Third, discretion. Indian arms exports attract limited global attention and even less domestic debate.

They are shielded by bureaucratic opacity and a political climate that equates criticism with disloyalty. For Israel, facing growing international isolation, this discretion is invaluable.

Labor Resistance: A Telling Contrast

The contrast between Europe and India is perhaps most visible in the realm of labor resistance.

Across Europe, dockworkers, transport unions, and logistics workers have refused to handle weapons destined for Israel, citing moral responsibility and international law. These actions materially disrupted supply chains and amplified public scrutiny.

In India, such resistance has been rare and isolated. Where it has occurred, it has lacked institutional backing and sustained media coverage. India’s weakened labor unions, shrinking space for dissent, and increasingly coercive state apparatus make such disruptions far easier to suppress.

Europe’s democratic friction became Israel’s logistical problem. India’s democratic hollowing became Israel’s solution.

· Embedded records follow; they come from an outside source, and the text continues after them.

-- ==== Sys2Proof/Laws/State.lean ====
section
/-!
SUPPORT. Each basic update of the state leaves every field but its own as it was, so that no proof unfolds a record update.
-/
namespace Sys2Proof.Machine

open Sys2Proof

variable (s : State)


@[simp] theorem State.setProc_pending (p : BitVec 6) (q : Proc) : (s.setProc p q).pending = s.pending := rfl
@[simp] theorem State.setProc_free (p : BitVec 6) (q : Proc) : (s.setProc p q).free = s.free := rfl
@[simp] theorem State.setProc_part (p : BitVec 6) (q : Proc) : (s.setProc p q).part = s.part := rfl
@[simp] theorem State.setProc_phase (p : BitVec 6) (q : Proc) : (s.setProc p q).phase = s.phase := rfl
@[simp] theorem State.setProc_ticks (p : BitVec 6) (q : Proc) : (s.setProc p q).ticks = s.ticks := rfl
@[simp] theorem State.setProc_tb (p : BitVec 6) (q : Proc) : (s.setProc p q).tb = s.tb := rfl
@[simp] theorem State.setProc_dev (p : BitVec 6) (q : Proc) : (s.setProc p q).dev = s.dev := rfl
@[simp] theorem State.setProc_cores (p : BitVec 6) (q : Proc) : (s.setProc p q).cores = s.cores := rfl
@[simp] theorem State.setProc_clus (p : BitVec 6) (q : Proc) : (s.setProc p q).clus = s.clus := rfl
@[simp] theorem State.setProc_net (p : BitVec 6) (q : Proc) : (s.setProc p q).net = s.net := rfl
@[simp] theorem State.setProc_parked (p : BitVec 6) (q : Proc) : (s.setProc p q).parked = s.parked := rfl
@[simp] theorem State.setProc_memWait (p : BitVec 6) (q : Proc) : (s.setProc p q).memWait = s.memWait := rfl
@[simp] theorem State.setProc_noCmp (p : BitVec 6) (q : Proc) : (s.setProc p q).noCmp = s.noCmp := rfl
@[simp] theorem State.setProc_lost (p : BitVec 6) (q : Proc) : (s.setProc p q).lost = s.lost := rfl
@[simp] theorem State.setProc_dir (p : BitVec 6) (q : Proc) : (s.setProc p q).dir = s.dir := rfl
@[simp] theorem State.setProc_stks (p : BitVec 6) (q : Proc) : (s.setProc p q).stks = s.stks := rfl
@[simp] theorem State.setProc_ms (p : BitVec 6) (q : Proc) : (s.setProc p q).ms = s.ms := rfl
@[simp] theorem State.setProc_flips (p : BitVec 6) (q : Proc) : (s.setProc p q).flips = s.flips := rfl
@[simp] theorem State.setProc_dbits (p : BitVec 6) (q : Proc) : (s.setProc p q).dbits = s.dbits := rfl
@[simp] theorem State.setProc_peakD (p : BitVec 6) (q : Proc) : (s.setProc p q).peakD = s.peakD := rfl
@[simp] theorem State.setProc_bisnp (p : BitVec 6) (q : Proc) : (s.setProc p q).bisnp = s.bisnp := rfl
@[simp] theorem State.setProc_tun (p : BitVec 6) (q : Proc) : (s.setProc p q).tun = s.tun := rfl
@[simp] theorem State.setProc_fe (p : BitVec 6) (q : Proc) : (s.setProc p q).fe = s.fe := rfl
@[simp] theorem State.setProc_pew (p : BitVec 6) (q : Proc) : (s.setProc p q).pew = s.pew := rfl
@[simp] theorem State.setProc_insts (p : BitVec 6) (q : Proc) : (s.setProc p q).insts = s.insts := rfl
@[simp] theorem State.setProc_cxl (p : BitVec 6) (q : Proc) : (s.setProc p q).cxl = s.cxl := rfl
@[simp] theorem State.setProc_rps (p : BitVec 6) (q : Proc) : (s.setProc p q).rps = s.rps := rfl
@[simp] theorem State.setProc_led (p : BitVec 6) (q : Proc) : (s.setProc p q).led = s.led := rfl
@[simp] theorem State.setProc_accs (p : BitVec 6) (q : Proc) : (s.setProc p q).accs = s.accs := rfl
@[simp] theorem State.setProc_abt (p : BitVec 6) (q : Proc) : (s.setProc p q).abt = s.abt := rfl
@[simp] theorem State.setProc_acnt (p : BitVec 6) (q : Proc) : (s.setProc p q).acnt = s.acnt := rfl
@[simp] theorem State.setProc_exh (p : BitVec 6) (q : Proc) : (s.setProc p q).exh = s.exh := rfl
@[simp] theorem State.setProc_promos (p : BitVec 6) (q : Proc) : (s.setProc p q).promos = s.promos := rfl
@[simp] theorem State.setProc_fabq (p : BitVec 6) (q : Proc) : (s.setProc p q).fabq = s.fabq := rfl
@[simp] theorem State.setProc_links (p : BitVec 6) (q : Proc) : (s.setProc p q).links = s.links := rfl
@[simp] theorem State.setProc_inq (p : BitVec 6) (q : Proc) : (s.setProc p q).inq = s.inq := rfl
@[simp] theorem State.setProc_cseqTx (p : BitVec 6) (q : Proc) : (s.setProc p q).cseqTx = s.cseqTx := rfl
@[simp] theorem State.setProc_cseqRx (p : BitVec 6) (q : Proc) : (s.setProc p q).cseqRx = s.cseqRx := rfl
@[simp] theorem State.setProc_cheld (p : BitVec 6) (q : Proc) : (s.setProc p q).cheld = s.cheld := rfl
@[simp] theorem State.setProc_fwdIn (p : BitVec 6) (q : Proc) : (s.setProc p q).fwdIn = s.fwdIn := rfl
@[simp] theorem State.setProc_sbWait (p : BitVec 6) (q : Proc) : (s.setProc p q).sbWait = s.sbWait := rfl
@[simp] theorem State.setProc_sbArr (p : BitVec 6) (q : Proc) : (s.setProc p q).sbArr = s.sbArr := rfl
@[simp] theorem State.setProc_ftos (p : BitVec 6) (q : Proc) : (s.setProc p q).ftos = s.ftos := rfl
@[simp] theorem State.setProc_leaving (p : BitVec 6) (q : Proc) : (s.setProc p q).leaving = s.leaving := rfl
@[simp] theorem State.setProc_mirw (p : BitVec 6) (q : Proc) : (s.setProc p q).mirw = s.mirw := rfl
@[simp] theorem State.setProc_mirTag (p : BitVec 6) (q : Proc) : (s.setProc p q).mirTag = s.mirTag := rfl
@[simp] theorem State.setProc_mirIn (p : BitVec 6) (q : Proc) : (s.setProc p q).mirIn = s.mirIn := rfl
@[simp] theorem State.setProc_qs (p : BitVec 6) (q : Proc) : (s.setProc p q).qs = s.qs := rfl
@[simp] theorem State.setProc_commits (p : BitVec 6) (q : Proc) : (s.setProc p q).commits = s.commits := rfl
@[simp] theorem State.setProc_eng (p : BitVec 6) (q : Proc) : (s.setProc p q).eng = s.eng := rfl
@[simp] theorem State.setProc_ushare (p : BitVec 6) (q : Proc) : (s.setProc p q).ushare = s.ushare := rfl
@[simp] theorem State.setProc_rops (p : BitVec 6) (q : Proc) : (s.setProc p q).rops = s.rops := rfl
@[simp] theorem State.setProc_rtag (p : BitVec 6) (q : Proc) : (s.setProc p q).rtag = s.rtag := rfl
@[simp] theorem State.setProc_kslots (p : BitVec 6) (q : Proc) : (s.setProc p q).kslots = s.kslots := rfl
@[simp] theorem State.setProc_kbuf (p : BitVec 6) (q : Proc) : (s.setProc p q).kbuf = s.kbuf := rfl
@[simp] theorem State.setProc_kcmd (p : BitVec 6) (q : Proc) : (s.setProc p q).kcmd = s.kcmd := rfl
@[simp] theorem State.setProc_cobs (p : BitVec 6) (q : Proc) : (s.setProc p q).cobs = s.cobs := rfl
@[simp] theorem State.setProc_zns (p : BitVec 6) (q : Proc) : (s.setProc p q).zns = s.zns := rfl
@[simp] theorem State.setProc_ports (p : BitVec 6) (q : Proc) : (s.setProc p q).ports = s.ports := rfl
@[simp] theorem State.setProc_cobBytes (p : BitVec 6) (q : Proc) : (s.setProc p q).cobBytes = s.cobBytes := rfl
@[simp] theorem State.setProc_authF (p : BitVec 6) (q : Proc) : (s.setProc p q).authF = s.authF := rfl
@[simp] theorem State.setProc_znIn (p : BitVec 6) (q : Proc) : (s.setProc p q).znIn = s.znIn := rfl
@[simp] theorem State.setProc_znOut (p : BitVec 6) (q : Proc) : (s.setProc p q).znOut = s.znOut := rfl
@[simp] theorem State.setProc_znErr (p : BitVec 6) (q : Proc) : (s.setProc p q).znErr = s.znErr := rfl
@[simp] theorem State.setProc_images (p : BitVec 6) (q : Proc) : (s.setProc p q).images = s.images := rfl
@[simp] theorem State.setProc_imgW (p : BitVec 6) (q : Proc) : (s.setProc p q).imgW = s.imgW := rfl
@[simp] theorem State.setProc_bpW (p : BitVec 6) (q : Proc) : (s.setProc p q).bpW = s.bpW := rfl
@[simp] theorem State.setProc_repts (p : BitVec 6) (q : Proc) : (s.setProc p q).repts = s.repts := rfl
@[simp] theorem State.setProc_rptW (p : BitVec 6) (q : Proc) : (s.setProc p q).rptW = s.rptW := rfl
@[simp] theorem State.setProc_rptLate (p : BitVec 6) (q : Proc) : (s.setProc p q).rptLate = s.rptLate := rfl
@[simp] theorem State.setProc_icmd (p : BitVec 6) (q : Proc) : (s.setProc p q).icmd = s.icmd := rfl
@[simp] theorem State.setProc_rests (p : BitVec 6) (q : Proc) : (s.setProc p q).rests = s.rests := rfl
@[simp] theorem State.setProc_ifail (p : BitVec 6) (q : Proc) : (s.setProc p q).ifail = s.ifail := rfl
@[simp] theorem State.setProc_isaved (p : BitVec 6) (q : Proc) : (s.setProc p q).isaved = s.isaved := rfl
@[simp] theorem State.setProc_irest (p : BitVec 6) (q : Proc) : (s.setProc p q).irest = s.irest := rfl
@[simp] theorem State.setProc_icont (p : BitVec 6) (q : Proc) : (s.setProc p q).icont = s.icont := rfl
@[simp] theorem State.setProc_frzTb (p : BitVec 6) (q : Proc) : (s.setProc p q).frzTb = s.frzTb := rfl
@[simp] theorem State.setProc_snaps (p : BitVec 6) (q : Proc) : (s.setProc p q).snaps = s.snaps := rfl
@[simp] theorem State.setProc_saved (p : BitVec 6) (q : Proc) : (s.setProc p q).saved = s.saved := rfl
@[simp] theorem State.setProc_kept (p : BitVec 6) (q : Proc) : (s.setProc p q).kept = s.kept := rfl
@[simp] theorem State.setProc_bcfg (p : BitVec 6) (q : Proc) : (s.setProc p q).bcfg = s.bcfg := rfl
@[simp] theorem State.setProc_bprog (p : BitVec 6) (q : Proc) : (s.setProc p q).bprog = s.bprog := rfl
@[simp] theorem State.setProc_brs (p : BitVec 6) (q : Proc) : (s.setProc p q).brs = s.brs := rfl
@[simp] theorem State.setProc_mgmt (p : BitVec 6) (q : Proc) : (s.setProc p q).mgmt = s.mgmt := rfl
@[simp] theorem State.setProc_vaux (p : BitVec 6) (q : Proc) : (s.setProc p q).vaux = s.vaux := rfl
@[simp] theorem State.setProc_sel (p : BitVec 6) (q : Proc) : (s.setProc p q).sel = s.sel := rfl
@[simp] theorem State.setProc_boot (p : BitVec 6) (q : Proc) : (s.setProc p q).boot = s.boot := rfl
@[simp] theorem State.setProc_rearms (p : BitVec 6) (q : Proc) : (s.setProc p q).rearms = s.rearms := rfl
@[simp] theorem State.setProc_refLost (p : BitVec 6) (q : Proc) : (s.setProc p q).refLost = s.refLost := rfl
@[simp] theorem State.setProc_outbox (p : BitVec 6) (q : Proc) : (s.setProc p q).outbox = s.outbox := rfl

A Shift in the Global Arms Economy

India’s emergence as a fallback supplier signals a deeper transformation in the global arms trade. As rights-based democracies face internal resistance to militarism, supply chains are migrating toward states willing to decouple arms exports from ethical considerations. War, in this model, becomes just another market opportunity.

For India, the costs extend beyond economics. Once celebrated across the Global South as a postcolonial moral voice, India now risks being seen as a transactional power—ready to profit from wars others hesitate to support openly. Strategic alignment with Israel and the broader US-led security architecture may yield short-term gains, but it erodes India’s credibility among nations for whom Palestine remains a symbol of anti-colonial struggle.

Replacing Europe’s Constraints

India did not merely replace Europe as a supplier. It replaced Europe’s constraints.

Where Europe hesitated under law, India advanced under discretion. Where Europe faced protest, India relied on silence. Where Europe risked accountability, India offered compliance.

This role was never announced. It was never debated in Parliament. It required no public justification. It was simply performed.

In doing so, India helped absorb international outrage, reroute pressure, and normalize continuity in Israel’s war economy. The lesson is a bleak one: ethical withdrawal by some states does not end wars—it merely shifts profits and responsibility to others willing to look away.

History will record not only who bombed Gaza, but who ensured the supply lines never ran dry. India’s quiet replacement of Europe ensures it will be part of that record.

– Ranjan Solomon has been a long-time advocate for justice and an independent state for Palestine. He contributed this article to the Palestine Chronicle.